Could you return, exactly as written, only the lines from the one holding "(30_encoding.md R55, R57). -/" through the final line of the records below?

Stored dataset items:
══════
-- ==== Sys2Proof/WellFormed.lean ====
section
/-!
DEFINITION. What makes an Operation and an instruction well-formed. Every value of d8 and of a 16-bit operand is valid
(30_encoding.md R53), so the only check is that the mnemonic and the mode are a pair of the decode table (R55, R57).
-/

namespace Sys2Proof

/-- The pair is one the decode table has: LDA with a mode other than ZeroPageY and None, and TAX, INX, BRK with None
(30_encoding.md R55, R57). -/
def Operation.wellFormed : Operation → Bool
  | ⟨.lda, .none⟩ => false
  | ⟨.lda, .zeroPageY⟩ => false
  | ⟨.lda, _⟩ => true
  | ⟨.tax, mode⟩ => mode == .none
  | ⟨.inx, mode⟩ => mode == .none
  | ⟨.brk, mode⟩ => mode == .none

/-- An instruction is well-formed when its Operation is. -/
def Instr.wellFormed (i : Instr) : Bool := i.operation.wellFormed

end Sys2Proof
end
══════
### SOLUTION FOR THIS PROBLEM
(30_encoding.md R55, R57). -/
def Operation.wellFormed : Operation → Bool
  | ⟨.lda, .none⟩ => false
  | ⟨.lda, .zeroPageY⟩ => false
  | ⟨.lda, _⟩ => true
  | ⟨.tax, mode⟩ => mode == .none
  | ⟨.inx, mode⟩ => mode == .none
  | ⟨.brk, mode⟩ => mode == .none

/-- An instruction is well-formed when its Operation is. -/
def Instr.wellFormed (i : Instr) : Bool := i.operation.wellFormed

end Sys2Proof
end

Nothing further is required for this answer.